Levels of coordination: Consistency is sought at different layers of governance and to find out
which coordination processes actually take place and where they occur, this dissertation will map coordination of EU energy policies towards Morocco across two levels: the regional or EU multilevel system and the local or third-country level, whereby focus will be both on strategic/policy and functional coordination aspects.
To find out whether and to which extent the different stakeholders involved in EU energy governance towards Morocco cooperate with each other in a coordinated way, the research focus will be two-dimensional, i.e. it will take into account both hard and soft facts. In fact, whilst hard facts deal with real existing coordination measures, soft facts actually seek to shed light upon the perceptions of the actors presented above on the current state of policy coordination. Analysing coordination from the third-country perspective is of utmost importance here, as local views can reveal important aspects that are not necessarily observable in Brussels or are not meant to be seen there.

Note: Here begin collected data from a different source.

-- ==== Sys2Proof/Machine/ShaftMap.lean ====
section
/-! DEFINITION. The shaft map (R189 to R191), the LEARN run and BUILD (R192, R193), the compare channels (R194 to R198), the
checks and effects of commits to POS, and the whole of a POS tick. -/

namespace Sys2Proof.Machine

/-! ### Map banks -/

/-- MRAM offset of a bank's header, and of a record (record 128 is the header). -/
def mapBase (bank : Nat) : Nat := 0x900000 + bank * 0x80000
def mapRecAt (bank rec : Nat) : Nat := if rec = 128 then mapBase bank else mapBase bank + 64 + 64 * rec

/-- The 64 bytes of a record of a bank. -/
def State.bankRec (s : State) (bank rec : Nat) : List Byte := rdBytes s.mram (mapRecAt bank rec) 64

/-- Whether a 64-byte record carries a good CRC. -/
def recGood (b : List Byte) : Bool := crc32c (b.take 60) == leNat (b.drop 60)

/-- Whether a bank qualifies (R189). -/
def State.bankGood (s : State) (bank : Nat) : Bool := (upto 129).all fun r => recGood (s.bankRec bank r)

def State.bankSeq (s : State) (bank : Nat) : Nat := rdLE s.mram (mapBase bank + 8) 4

/-- The bank that the loader takes (R189). -/
def State.bankPick (s : State) : Option Nat :=
  match s.bankGood 0, s.bankGood 1 with
  | true, true => if s.bankSeq 0 < s.bankSeq 1 then some 1 else some 0
  | true, false => some 0
  | false, true => some 1
  | false, false => none

/-- The words of a bank as a working map. -/
def State.bankWords (s : State) (bank : Nat) : List (Nat × Word) :=
  (upto 129).foldl (fun m r =>
    (upto 15).foldl (fun m w => mput zeroWord m (r * 16 + w) (BitVec.ofNat 32 (rdLE s.mram (mapRecAt bank r + 4 * w) 4))) m) []

/-- Shows the selected record in MAP_WIN and the landing count in MAP_STS. -/
def State.mapShow (s : State) : State :=
  let sel := s.fld POS.MAP_SEL_INDEX
  let rec' := if sel = 255 then 128 else sel
  let s := s.setFld POS.MAP_STS_LANDINGS (bitsOf (s.mapWord 128 1).toNat 16 8)
  let b := s.mapRecBytes rec'
  s.forAll (upto 16) fun w s => s.setN (POS.MAP_WIN w) (leNat ((b.drop (4 * w)).take 4))

/-- Replaces the working map. -/
def State.setMap (s : State) (m : List (Nat × Word)) : State := (s.onPos fun p => { p with wmap := m }).mapShow

/-- Copies a bank into the working map: boot and REVERT (R189, R191). -/
def State.mapLoad (s : State) (bank : Option Nat) : State :=
  match bank with
  | none => ((s.setMap []).setFlag POS.MAP_STS_VALID false).setFlag POS.MAP_STS_DIRTY false
  | some b =>
    let s := s.setMap (s.bankWords b)
    let s := ((s.setFlag POS.MAP_STS_VALID true).setFld POS.MAP_STS_BANK b).setFlag POS.MAP_STS_DIRTY false
    s.setFld POS.MAP_STS_SEQ (s.bankSeq b)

80 ‘Social network analysis (SNA) is used for measuring and analyzing the structural properties of networks of interdependent dyadic
relationships. Such relationships can be interpersonal relationships like advice seeking, friendship, or trust that characterizes interactions between individuals; or interorganizational networks that characterize the relationships between organizations as a whole – including relationships, such as joint collaborations, resource exchange, information exchange, or even membership in common organizations (e.g., trade associations)’ (STEKETEE, MIYAOKA and SPIEGELMAN, 2015:461).